Available data below:

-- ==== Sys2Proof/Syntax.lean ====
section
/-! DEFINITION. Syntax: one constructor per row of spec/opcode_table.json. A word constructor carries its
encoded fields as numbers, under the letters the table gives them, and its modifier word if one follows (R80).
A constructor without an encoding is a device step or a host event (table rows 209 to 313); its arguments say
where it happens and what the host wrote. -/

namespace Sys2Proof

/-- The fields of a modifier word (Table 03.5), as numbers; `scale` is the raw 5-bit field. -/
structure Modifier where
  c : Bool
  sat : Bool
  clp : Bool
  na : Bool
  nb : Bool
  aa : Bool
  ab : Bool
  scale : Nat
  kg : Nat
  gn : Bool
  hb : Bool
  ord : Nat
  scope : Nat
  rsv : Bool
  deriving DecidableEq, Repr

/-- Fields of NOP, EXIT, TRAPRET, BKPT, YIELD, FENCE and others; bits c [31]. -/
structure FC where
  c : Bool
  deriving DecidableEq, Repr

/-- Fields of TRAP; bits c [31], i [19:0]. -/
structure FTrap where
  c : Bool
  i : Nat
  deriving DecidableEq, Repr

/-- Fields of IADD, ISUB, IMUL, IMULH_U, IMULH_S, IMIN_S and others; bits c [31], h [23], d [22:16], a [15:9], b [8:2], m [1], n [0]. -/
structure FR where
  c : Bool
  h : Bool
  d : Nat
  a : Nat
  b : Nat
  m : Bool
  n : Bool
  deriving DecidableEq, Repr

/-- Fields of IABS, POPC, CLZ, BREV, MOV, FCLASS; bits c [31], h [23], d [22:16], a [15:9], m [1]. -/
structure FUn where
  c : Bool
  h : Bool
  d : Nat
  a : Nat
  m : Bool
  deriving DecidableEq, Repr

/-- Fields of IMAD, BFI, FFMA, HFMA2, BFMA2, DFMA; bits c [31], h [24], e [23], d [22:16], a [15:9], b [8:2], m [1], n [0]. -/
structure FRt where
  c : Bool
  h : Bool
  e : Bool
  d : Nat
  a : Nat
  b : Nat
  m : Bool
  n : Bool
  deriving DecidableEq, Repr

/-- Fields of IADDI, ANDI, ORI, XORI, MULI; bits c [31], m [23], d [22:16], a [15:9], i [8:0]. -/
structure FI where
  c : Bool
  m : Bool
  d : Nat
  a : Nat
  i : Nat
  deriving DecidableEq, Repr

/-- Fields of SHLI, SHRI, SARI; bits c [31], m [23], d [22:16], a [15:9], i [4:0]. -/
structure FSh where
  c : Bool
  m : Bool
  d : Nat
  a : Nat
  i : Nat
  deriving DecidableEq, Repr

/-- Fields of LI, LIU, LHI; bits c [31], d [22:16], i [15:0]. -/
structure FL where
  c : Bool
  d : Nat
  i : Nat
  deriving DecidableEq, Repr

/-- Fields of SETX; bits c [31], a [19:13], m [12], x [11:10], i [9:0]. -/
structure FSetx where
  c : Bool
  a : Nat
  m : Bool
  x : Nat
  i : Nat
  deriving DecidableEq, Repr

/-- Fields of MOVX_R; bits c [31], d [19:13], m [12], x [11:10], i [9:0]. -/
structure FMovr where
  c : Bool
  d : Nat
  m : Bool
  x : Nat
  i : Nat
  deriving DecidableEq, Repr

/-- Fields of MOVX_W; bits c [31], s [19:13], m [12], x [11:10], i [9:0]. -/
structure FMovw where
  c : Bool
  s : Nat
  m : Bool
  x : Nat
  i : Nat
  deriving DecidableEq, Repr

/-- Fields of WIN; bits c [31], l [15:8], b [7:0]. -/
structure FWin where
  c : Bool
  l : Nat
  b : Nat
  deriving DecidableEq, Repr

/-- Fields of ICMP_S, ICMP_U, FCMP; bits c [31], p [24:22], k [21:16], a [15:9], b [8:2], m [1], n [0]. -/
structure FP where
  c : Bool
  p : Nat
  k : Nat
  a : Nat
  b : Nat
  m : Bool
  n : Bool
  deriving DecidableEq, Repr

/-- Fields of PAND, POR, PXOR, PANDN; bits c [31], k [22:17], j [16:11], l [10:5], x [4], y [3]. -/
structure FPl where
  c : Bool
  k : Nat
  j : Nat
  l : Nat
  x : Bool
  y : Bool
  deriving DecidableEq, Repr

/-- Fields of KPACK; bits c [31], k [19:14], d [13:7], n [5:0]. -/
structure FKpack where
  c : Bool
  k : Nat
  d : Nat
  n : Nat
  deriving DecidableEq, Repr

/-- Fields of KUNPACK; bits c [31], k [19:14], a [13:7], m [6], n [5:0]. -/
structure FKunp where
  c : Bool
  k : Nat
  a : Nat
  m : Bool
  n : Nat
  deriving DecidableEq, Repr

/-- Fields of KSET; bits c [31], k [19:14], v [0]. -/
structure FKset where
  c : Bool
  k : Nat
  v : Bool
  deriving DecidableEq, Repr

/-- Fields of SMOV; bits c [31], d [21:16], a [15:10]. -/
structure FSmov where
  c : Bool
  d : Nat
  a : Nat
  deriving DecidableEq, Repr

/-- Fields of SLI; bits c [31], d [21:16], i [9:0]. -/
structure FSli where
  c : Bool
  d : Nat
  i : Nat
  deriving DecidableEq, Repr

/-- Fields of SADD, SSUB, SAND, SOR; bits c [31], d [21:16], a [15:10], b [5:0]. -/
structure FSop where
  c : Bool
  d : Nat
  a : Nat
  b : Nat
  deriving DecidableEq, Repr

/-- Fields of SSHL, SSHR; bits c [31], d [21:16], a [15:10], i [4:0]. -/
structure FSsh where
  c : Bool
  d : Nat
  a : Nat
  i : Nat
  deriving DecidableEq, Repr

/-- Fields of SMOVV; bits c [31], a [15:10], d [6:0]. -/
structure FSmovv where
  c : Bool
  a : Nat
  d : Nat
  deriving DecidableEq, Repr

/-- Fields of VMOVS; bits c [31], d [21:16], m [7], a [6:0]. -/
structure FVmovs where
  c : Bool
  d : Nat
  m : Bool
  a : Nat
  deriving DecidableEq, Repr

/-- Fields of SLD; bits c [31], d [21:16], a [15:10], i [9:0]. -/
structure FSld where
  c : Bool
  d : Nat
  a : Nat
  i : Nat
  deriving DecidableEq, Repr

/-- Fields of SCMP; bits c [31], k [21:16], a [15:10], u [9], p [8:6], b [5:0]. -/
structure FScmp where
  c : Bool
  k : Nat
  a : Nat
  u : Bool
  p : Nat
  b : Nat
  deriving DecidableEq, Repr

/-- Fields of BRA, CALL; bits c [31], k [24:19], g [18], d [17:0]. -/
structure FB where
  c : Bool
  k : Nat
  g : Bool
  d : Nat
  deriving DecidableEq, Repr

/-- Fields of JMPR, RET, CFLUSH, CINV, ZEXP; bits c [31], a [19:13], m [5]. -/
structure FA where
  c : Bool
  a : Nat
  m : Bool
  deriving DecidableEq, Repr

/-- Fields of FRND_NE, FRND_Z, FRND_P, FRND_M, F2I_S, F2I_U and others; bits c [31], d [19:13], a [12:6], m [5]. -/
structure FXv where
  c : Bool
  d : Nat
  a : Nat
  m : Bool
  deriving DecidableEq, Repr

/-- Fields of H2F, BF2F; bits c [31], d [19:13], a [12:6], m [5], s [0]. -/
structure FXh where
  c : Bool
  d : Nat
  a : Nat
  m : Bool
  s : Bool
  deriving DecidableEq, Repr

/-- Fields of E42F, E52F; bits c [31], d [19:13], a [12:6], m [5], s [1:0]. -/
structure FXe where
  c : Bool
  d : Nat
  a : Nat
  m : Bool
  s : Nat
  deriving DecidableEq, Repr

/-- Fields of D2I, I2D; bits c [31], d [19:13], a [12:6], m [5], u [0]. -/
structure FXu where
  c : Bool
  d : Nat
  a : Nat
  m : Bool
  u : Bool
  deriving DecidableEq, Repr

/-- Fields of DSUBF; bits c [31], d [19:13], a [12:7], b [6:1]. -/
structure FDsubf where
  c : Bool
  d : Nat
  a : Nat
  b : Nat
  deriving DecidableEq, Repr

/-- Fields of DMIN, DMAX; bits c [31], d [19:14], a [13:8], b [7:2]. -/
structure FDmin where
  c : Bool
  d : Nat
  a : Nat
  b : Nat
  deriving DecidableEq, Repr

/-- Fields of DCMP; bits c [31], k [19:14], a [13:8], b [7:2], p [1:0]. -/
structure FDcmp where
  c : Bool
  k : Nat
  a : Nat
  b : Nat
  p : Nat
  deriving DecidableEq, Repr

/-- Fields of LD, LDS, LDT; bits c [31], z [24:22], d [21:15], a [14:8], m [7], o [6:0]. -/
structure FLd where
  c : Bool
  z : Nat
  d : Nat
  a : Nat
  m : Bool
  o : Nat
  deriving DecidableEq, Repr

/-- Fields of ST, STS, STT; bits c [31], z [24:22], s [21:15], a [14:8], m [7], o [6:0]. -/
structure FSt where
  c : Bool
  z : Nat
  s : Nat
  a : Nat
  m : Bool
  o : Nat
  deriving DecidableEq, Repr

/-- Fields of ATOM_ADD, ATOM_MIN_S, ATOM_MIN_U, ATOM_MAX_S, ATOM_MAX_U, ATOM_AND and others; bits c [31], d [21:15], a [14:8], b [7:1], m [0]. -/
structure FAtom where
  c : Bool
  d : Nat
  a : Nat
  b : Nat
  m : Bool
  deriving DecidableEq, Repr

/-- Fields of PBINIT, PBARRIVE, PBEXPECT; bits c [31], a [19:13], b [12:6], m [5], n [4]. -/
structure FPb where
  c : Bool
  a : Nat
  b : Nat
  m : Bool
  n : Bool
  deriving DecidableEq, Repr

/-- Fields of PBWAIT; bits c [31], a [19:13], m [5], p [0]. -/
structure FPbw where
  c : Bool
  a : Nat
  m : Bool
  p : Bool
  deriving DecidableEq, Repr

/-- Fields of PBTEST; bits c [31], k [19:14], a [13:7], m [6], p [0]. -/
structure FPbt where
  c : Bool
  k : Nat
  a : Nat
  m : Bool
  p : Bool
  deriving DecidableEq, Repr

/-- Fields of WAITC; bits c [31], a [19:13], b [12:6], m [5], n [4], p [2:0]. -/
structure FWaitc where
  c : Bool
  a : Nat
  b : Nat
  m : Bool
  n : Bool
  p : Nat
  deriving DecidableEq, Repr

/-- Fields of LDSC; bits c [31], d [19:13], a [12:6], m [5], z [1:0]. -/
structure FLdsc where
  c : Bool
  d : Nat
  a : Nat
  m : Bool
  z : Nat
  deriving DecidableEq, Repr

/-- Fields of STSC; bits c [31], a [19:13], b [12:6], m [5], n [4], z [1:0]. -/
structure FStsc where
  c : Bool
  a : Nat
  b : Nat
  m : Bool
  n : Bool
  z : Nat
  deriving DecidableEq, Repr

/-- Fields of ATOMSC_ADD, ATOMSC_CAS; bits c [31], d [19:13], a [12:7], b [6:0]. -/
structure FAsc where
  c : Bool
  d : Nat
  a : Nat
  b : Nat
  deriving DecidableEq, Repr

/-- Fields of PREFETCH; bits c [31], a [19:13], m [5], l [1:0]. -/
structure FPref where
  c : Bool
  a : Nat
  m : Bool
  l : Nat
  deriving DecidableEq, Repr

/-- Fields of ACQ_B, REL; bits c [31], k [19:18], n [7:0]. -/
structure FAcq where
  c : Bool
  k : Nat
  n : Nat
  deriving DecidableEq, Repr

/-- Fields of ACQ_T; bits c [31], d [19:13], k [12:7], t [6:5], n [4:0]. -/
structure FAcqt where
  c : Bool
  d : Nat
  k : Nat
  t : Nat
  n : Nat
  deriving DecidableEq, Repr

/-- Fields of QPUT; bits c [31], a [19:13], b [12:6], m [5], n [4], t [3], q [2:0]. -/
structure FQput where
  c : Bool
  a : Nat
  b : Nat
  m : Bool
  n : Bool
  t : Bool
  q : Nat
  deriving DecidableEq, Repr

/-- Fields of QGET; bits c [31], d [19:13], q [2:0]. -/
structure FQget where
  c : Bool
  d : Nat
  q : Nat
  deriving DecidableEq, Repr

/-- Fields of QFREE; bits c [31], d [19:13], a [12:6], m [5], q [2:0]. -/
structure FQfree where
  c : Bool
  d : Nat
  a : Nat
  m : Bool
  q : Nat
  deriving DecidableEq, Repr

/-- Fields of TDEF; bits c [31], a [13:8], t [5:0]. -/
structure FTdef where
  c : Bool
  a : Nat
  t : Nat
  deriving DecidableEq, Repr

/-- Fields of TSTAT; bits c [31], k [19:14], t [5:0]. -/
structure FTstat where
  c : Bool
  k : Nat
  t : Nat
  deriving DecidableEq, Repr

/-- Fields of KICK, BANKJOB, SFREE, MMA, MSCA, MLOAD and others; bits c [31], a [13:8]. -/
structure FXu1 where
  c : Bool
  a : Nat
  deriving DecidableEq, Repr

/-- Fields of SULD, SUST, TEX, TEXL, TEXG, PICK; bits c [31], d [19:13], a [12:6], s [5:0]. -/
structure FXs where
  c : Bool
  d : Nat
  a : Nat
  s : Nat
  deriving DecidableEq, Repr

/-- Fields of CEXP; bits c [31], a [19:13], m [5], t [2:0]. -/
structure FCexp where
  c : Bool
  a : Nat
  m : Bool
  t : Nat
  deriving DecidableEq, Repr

End of Available data.
Available data below:

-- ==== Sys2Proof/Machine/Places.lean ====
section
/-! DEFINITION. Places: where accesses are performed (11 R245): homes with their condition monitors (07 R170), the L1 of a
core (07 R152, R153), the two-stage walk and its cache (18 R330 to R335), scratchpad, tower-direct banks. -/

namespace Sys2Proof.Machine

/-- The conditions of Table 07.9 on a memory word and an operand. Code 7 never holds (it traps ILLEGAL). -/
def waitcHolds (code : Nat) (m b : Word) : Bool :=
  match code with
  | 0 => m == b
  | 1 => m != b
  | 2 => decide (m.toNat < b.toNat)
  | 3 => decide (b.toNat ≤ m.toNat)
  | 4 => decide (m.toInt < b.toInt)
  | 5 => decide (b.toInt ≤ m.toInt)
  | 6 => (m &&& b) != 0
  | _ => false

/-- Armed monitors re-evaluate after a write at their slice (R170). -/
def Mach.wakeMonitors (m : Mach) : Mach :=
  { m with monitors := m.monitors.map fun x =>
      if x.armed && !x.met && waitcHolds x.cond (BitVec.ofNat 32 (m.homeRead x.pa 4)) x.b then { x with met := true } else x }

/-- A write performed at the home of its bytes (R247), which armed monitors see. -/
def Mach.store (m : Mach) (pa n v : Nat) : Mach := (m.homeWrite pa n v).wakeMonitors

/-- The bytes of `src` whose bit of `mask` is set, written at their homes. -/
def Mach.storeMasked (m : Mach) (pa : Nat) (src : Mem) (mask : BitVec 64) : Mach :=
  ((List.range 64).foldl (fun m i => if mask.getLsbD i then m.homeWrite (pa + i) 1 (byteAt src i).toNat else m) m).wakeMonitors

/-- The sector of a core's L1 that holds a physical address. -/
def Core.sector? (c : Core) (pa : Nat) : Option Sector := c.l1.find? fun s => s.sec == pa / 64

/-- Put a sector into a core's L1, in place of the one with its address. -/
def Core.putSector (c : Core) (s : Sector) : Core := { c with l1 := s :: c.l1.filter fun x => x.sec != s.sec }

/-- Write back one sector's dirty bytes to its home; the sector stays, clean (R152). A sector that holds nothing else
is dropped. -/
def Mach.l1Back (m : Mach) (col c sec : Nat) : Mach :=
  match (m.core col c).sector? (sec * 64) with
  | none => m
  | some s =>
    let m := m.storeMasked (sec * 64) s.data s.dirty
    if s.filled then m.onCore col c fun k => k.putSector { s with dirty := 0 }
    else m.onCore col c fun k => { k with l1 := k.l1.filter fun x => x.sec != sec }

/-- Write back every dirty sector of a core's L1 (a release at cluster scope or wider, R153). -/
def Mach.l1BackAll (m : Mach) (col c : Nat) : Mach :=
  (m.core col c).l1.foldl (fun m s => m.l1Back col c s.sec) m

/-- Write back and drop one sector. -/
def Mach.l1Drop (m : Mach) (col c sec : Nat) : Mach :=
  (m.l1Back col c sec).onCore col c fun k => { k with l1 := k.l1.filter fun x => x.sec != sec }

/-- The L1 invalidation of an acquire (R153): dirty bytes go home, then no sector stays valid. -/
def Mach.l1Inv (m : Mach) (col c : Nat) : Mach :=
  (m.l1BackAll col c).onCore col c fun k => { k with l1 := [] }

End of Available data.

Exercise brief: Scan the material above for the word "toNat". Copy each line where it occurs.

Exercise response:
  | 2 => decide (m.toNat < b.toNat)
  | 3 => decide (b.toNat ≤ m.toNat)
  ((List.range 64).foldl (fun m i => if mask.getLsbD i then m.homeWrite (pa + i) 1 (byteAt src i).toNat else m) m).wakeMonitors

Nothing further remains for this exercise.